A chain is only as strong as its weakest link and everybody knows that except management levels in the organization that are too high up to be mucking around in the weeds. As it turns out very often the weakest link is buried deep in the weeds. A familiar problem pattern I have encountered at almost everywhere I have consulted involves an Excel macro on steroids trying to stand in for a missing workflow automation, business process management or in some extreme cases business intelligence tool.
For a operation running out of the CEO's basement that would be easy to justify - getting any fancier is too expensive to be an option. When a company with a few billion dollars in revenue and in possession of state of the art technology allows an Excel macro to feed into business critical applications, it does not make as much sense. Particularly when instead of going after the root cause a dozen Big 5 consultants are brought on board to business process reengineer.
I have tried to understand the Excel macro phenomenon that I have seen repeated almost everywhere I have worked. It usually starts with a bunch of business users who are unabashedly and incurably non-technical. Whereas IT types are routinely hectored to acquire business savvy so they are able to understand end-user pain and solve for it intelligently, business types are not encouraged to reciprocate by understanding the toolset that IT would employ to solve their problem.
This is a serious limitation because the lines between business and technology are blurred with sophisticated tools and solutions that strive to put the end user in the driver's seat. The goal is to eliminate dependency on IT in a business as usual mode of operation. When end users refuse to educate themselves about options that technology offers, they set themselves up for failure. Instead of providing direction, they expect IT to broker between their needs and available solutions.

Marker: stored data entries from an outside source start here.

-- ==== Sys2Proof/Machine/RowHm.lean ====
section
/-! DEFINITION. What the commands of this family do: The harbourmaster's commands (15, R411 to R427); m is the inbound mailbox of the request. -/
namespace Sys2Proof.Machine

/-- IDENTIFY (R417): IDENTIFY answers SYS_ID, the firmware version and the security state. -/
def execIdentify (m : Fin 16) (s : State) : Host.Outcome State Fault Refusal := coreOn (hmCommand m.val 0x01 cIdentify) s
/-- ECHO (R417): ECHO answers with its request words. -/
def execEcho (m : Fin 16) (s : State) : Host.Outcome State Fault Refusal := coreOn (hmCommand m.val 0x02 cEcho) s
/-- RESET (R418): The RESET command performs a reset of the named scope, answering before or after it. -/
def execReset (m : Fin 16) (s : State) : Host.Outcome State Fault Refusal := coreOn (hmCommand m.val 0x03 cReset) s
/-- RESET_BEGIN (R418): A posted CHIP, CORE or CAUSEWAY reset begins at the response's release or 1 ms after it. -/
def execResetBegin (m : Fin 16) (s : State) : Host.Outcome State Fault Refusal := coreOn (resetBegin m.val) s
/-- MB_ABORT (R416): ABORT ends a long command at its next abort point, or answers LATE or NOT_FOUND. -/
def execMbAbort (m : Fin 16) (s : State) : Host.Outcome State Fault Refusal := coreOn (hmCommand m.val 0x04 cAbort) s
/-- SECURITY_SET (R423): SECURITY_SET stores ENFORCE and a public key in MRAM. -/
def execSecuritySet (m : Fin 16) (s : State) : Host.Outcome State Fault Refusal := coreOn (hmCommand m.val 0x05 cSecuritySet) s
/-- IMAGE_LOAD (R421): IMAGE_LOAD reads, checks and places an image of its type. -/
def execImageLoad (m : Fin 16) (ext : Option (List (BitVec 8))) (s : State) : Host.Outcome State Fault Refusal := fwOn (hmCommand m.val 0x10 (cImageLoad (ext.map fun l => l.map BitVec.toNat))) s
/-- IMAGE_VERIFY (R422): IMAGE_VERIFY reads and checks an image without placing it. -/
def execImageVerify (m : Fin 16) (ext : Option (List (BitVec 8))) (s : State) : Host.Outcome State Fault Refusal := fwOn (hmCommand m.val 0x11 (cImageVerify (ext.map fun l => l.map BitVec.toNat))) s
/-- MRAM_STORE (R485): MRAM_STORE writes an image into an MRAM slot atomically. -/
def execMramStore (m : Fin 16) (ext : Option (List (BitVec 8))) (s : State) : Host.Outcome State Fault Refusal := fwOn (hmCommand m.val 0x12 (cMramStore (ext.map fun l => l.map BitVec.toNat))) s
/-- MRAM_ERASE (R417): MRAM_ERASE empties an MRAM slot. -/
def execMramErase (m : Fin 16) (s : State) : Host.Outcome State Fault Refusal := coreOn (hmCommand m.val 0x13 cMramErase) s
/-- MRAM_LIST (R417): MRAM_LIST answers the type, version, target and length of a slot. -/
def execMramList (m : Fin 16) (s : State) : Host.Outcome State Fault Refusal := coreOn (hmCommand m.val 0x14 cMramList) s
/-- BERTH_CREATE (R424): BERTH_CREATE writes a berth's engines and queues. -/
def execBerthCreate (m : Fin 16) (s : State) : Host.Outcome State Fault Refusal := coreOn (hmCommand m.val 0x20 cBerthCreate) s
/-- BERTH_ASSIGN (R424): BERTH_ASSIGN writes a berth's binding. -/
def execBerthAssign (m : Fin 16) (s : State) : Host.Outcome State Fault Refusal := coreOn (hmCommand m.val 0x21 cBerthAssign) s
/-- BERTH_START (R424): BERTH_START starts a berth, answering STATE if refused. -/
def execBerthStart (m : Fin 16) (s : State) : Host.Outcome State Fault Refusal := coreOn (hmCommand m.val 0x22 cBerthStart) s
/-- BERTH_STOP (R425): BERTH_STOP notifies a berth and waits GRACE for it to stop. -/
def execBerthStop (m : Fin 16) (s : State) : Host.Outcome State Fault Refusal := coreOn (hmCommand m.val 0x23 cBerthStop) s
/-- GRACE_EXPIRY (R425): A berth not stopped within GRACE is reset and RESET_USED is set. -/
def execGraceExpiry (m : Fin 16) (s : State) : Host.Outcome State Fault Refusal := coreOn (graceExpiry m.val) s
/-- BERTH_RELOAD (R426): BERTH_RELOAD checks a QE_CODE image, stops the berth, places the image and restarts it. -/
def execBerthReload (m : Fin 16) (ext : Option (List (BitVec 8))) (s : State) : Host.Outcome State Fault Refusal := fwOn (hmCommand m.val 0x24 (cBerthReload (ext.map fun l => l.map BitVec.toNat))) s
/-- TIDE_VALIDATE (R417): TIDE_VALIDATE validates a tide bank and answers its result. -/
def execTideValidate (m : Fin 16) (s : State) : Host.Outcome State Fault Refusal := coreOn (hmCommand m.val 0x30 cTideValidate) s
/-- TIDE_SWAP (R417): TIDE_SWAP arms a swap at the given instant and answers after it. -/
def execTideSwap (m : Fin 16) (s : State) : Host.Outcome State Fault Refusal := coreOn (hmCommand m.val 0x31 cTideSwap) s
/-- TIDE_START (R417): TIDE_START writes the base and starts the tide engine. -/
def execTideStart (m : Fin 16) (s : State) : Host.Outcome State Fault Refusal := coreOn (hmCommand m.val 0x32 cTideStart) s
/-- TIDE_STOP (R417): TIDE_STOP stops the tide engine. -/
def execTideStop (m : Fin 16) (s : State) : Host.Outcome State Fault Refusal := coreOn (hmCommand m.val 0x33 cTideStop) s
/-- PORT_SET (R417): PORT_SET writes a port's configuration and restarts negotiation. -/
def execPortSet (m : Fin 16) (s : State) : Host.Outcome State Fault Refusal := coreOn (hmCommand m.val 0x40 cPortSet) s
/-- PORT_STATUS (R417): PORT_STATUS answers a port's link, status and preemption status. -/
def execPortStatus (m : Fin 16) (s : State) : Host.Outcome State Fault Refusal := coreOn (hmCommand m.val 0x41 cPortStatus) s
/-- STREAM_SET (R417): STREAM_SET writes a stream context through the STREAM window. -/
def execStreamSet (m : Fin 16) (s : State) : Host.Outcome State Fault Refusal := coreOn (hmCommand m.val 0x42 cStreamSet) s
/-- STREAM_GET (R417): STREAM_GET answers a stream context's counters. -/
def execStreamGet (m : Fin 16) (s : State) : Host.Outcome State Fault Refusal := coreOn (hmCommand m.val 0x43 cStreamGet) s
/-- TIME_GET (R417): TIME_GET answers the time, state and increment. -/
def execTimeGet (m : Fin 16) (s : State) : Host.Outcome State Fault Refusal := coreOn (hmCommand m.val 0x50 cTimeGet) s
/-- TIME_CORRECT (R417): TIME_CORRECT writes correction operands and TIME_CMD and answers TIME_STATUS. -/
def execTimeCorrect (m : Fin 16) (s : State) : Host.Outcome State Fault Refusal := coreOn (hmCommand m.val 0x51 cTimeCorrect) s
/-- TIME_STATE (R417): TIME_STATE writes TIME_CTL and TIME_WDOG. -/
def execTimeState (m : Fin 16) (s : State) : Host.Outcome State Fault Refusal := coreOn (hmCommand m.val 0x52 cTimeState) s
/-- AXIS_MOVE (R417): AXIS_MOVE writes an axis's target and profile and starts it, answering when idle. -/
def execAxisMove (m : Fin 16) (s : State) : Host.Outcome State Fault Refusal := coreOn (hmCommand m.val 0x60 cAxisMove) s
/-- AXIS_HOME (R417): AXIS_HOME starts homing and answers when it ends. -/
def execAxisHome (m : Fin 16) (s : State) : Host.Outcome State Fault Refusal := coreOn (hmCommand m.val 0x61 cAxisHome) s
/-- AXIS_STOP (R415): AXIS_STOP writes STOP or ESTOP to an axis, always accepted. -/
def execAxisStop (m : Fin 16) (s : State) : Host.Outcome State Fault Refusal := coreOn (hmCommand m.val 0x62 cAxisStop) s
/-- GROUP_MOVE (R417): GROUP_MOVE starts a group with its members' targets and answers at its end. -/
def execGroupMove (m : Fin 16) (s : State) : Host.Outcome State Fault Refusal := coreOn (hmCommand m.val 0x63 cGroupMove) s
/-- LOG_FREEZE (R417): The LOG_FREEZE command freezes the logbook. -/
def execLogFreeze (m : Fin 16) (s : State) : Host.Outcome State Fault Refusal := coreOn (hmCommand m.val 0x70 cLogFreeze) s
/-- LOG_READ (R417): The LOG_READ command answers up to 15 record words. -/
def execLogRead (m : Fin 16) (s : State) : Host.Outcome State Fault Refusal := coreOn (hmCommand m.val 0x71 cLogRead) s
/-- LOG_THAW (R417): The LOG_THAW command ends the core-side freeze. -/
def execLogThaw (m : Fin 16) (s : State) : Host.Outcome State Fault Refusal := coreOn (hmCommand m.val 0x72 cLogThaw) s
/-- TEST_PATTERN (R449): TEST_PATTERN writes a test link's control word. -/
def execTestPattern (m : Fin 16) (s : State) : Host.Outcome State Fault Refusal := coreOn (hmCommand m.val 0x80 cTestPattern) s
/-- TEST_RESULT (R417): TEST_RESULT answers a test link's checker state and error count. -/
def execTestResult (m : Fin 16) (s : State) : Host.Outcome State Fault Refusal := coreOn (hmCommand m.val 0x81 cTestResult) s
/-- LONG_COMMAND_END (R414): A long command ends and its response is posted in the matching outbound mailbox. -/
def execLongCommandEnd (m : Fin 16) (s : State) : Host.Outcome State Fault Refusal := fwOn (longCommandEnd m.val) s

end Sys2Proof.Machine
end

This engagement model is fraught with trouble all the way and everyone suffers. IT only half understands business-ese, and with that limited understanding they translate it to technology. Once translated business users can no longer validate that the proposed solution does what they require it to do. When at last the solution is delivered, they discover that it meets close to none of their expectations and have no use for it.
Enter the Excel macro. A low-fi, side of the desk, seat-of-the-pants hack that acts as band aid for what has proven completely impossible to translate from business-ese to technology. Typically it is created by one of the frustrated business analyst types who gets business-ese somewhat and is good enough with logical constructs to put together a Visual Basic script. Despite familiarity with both business-ese and technology, the analyst fails to create a bridge between the two worlds due to a variety of reasons - lack senior management support being the most likely cause.
The macro starts out being a little job aid that makes the analyst's life a little less hellish. Soon, he discovers potential for improvement and soups it up some. Over the years, fortified by knowledge gleaned from Visual Basic for Dummies, the macro is doing a devilish amount of processing and the consumers of data that it spews out are blissfully unaware of how their data came into being. Often this is the most authoritative system of record and the source that will feed a host of internal and external systems - astounding as it may seem, it could well be what drives the business engine.
So there is this entirely bizarre situation where terabytes of data get crunched, sliced and diced to make critical decisions, content management integrates with workflow automation and CRM tools spew a ton of metrics - and yet at the core of this fantastic operation is a humble Excel macro running on the desktop of a business analyst. The powers that be may or may not know of its existence - they most certainly don't recognize it to be the weakest link in the chain that it really is.
Comments
In my case I have come across PP gurus. They think just by putting up a few slides their assertions and conclusions are rock solid. Its when you question the fundamentals you find that they are standing on quicksand. Its quite scary.
Like you said there's plenty of blame to go around from management to external consultants to IT. The best line I heard from an IT guy in one of my previous jobs was when I asked why everything was obscure or slow when I asked them to do something. and the pat answer was "hey, its job security." The second best one was from the VP of that group when some of us questioned the wisdom of writing your own database application, "we have the staff to do it." Inevitably after spending a lot of $$ the users dumped it.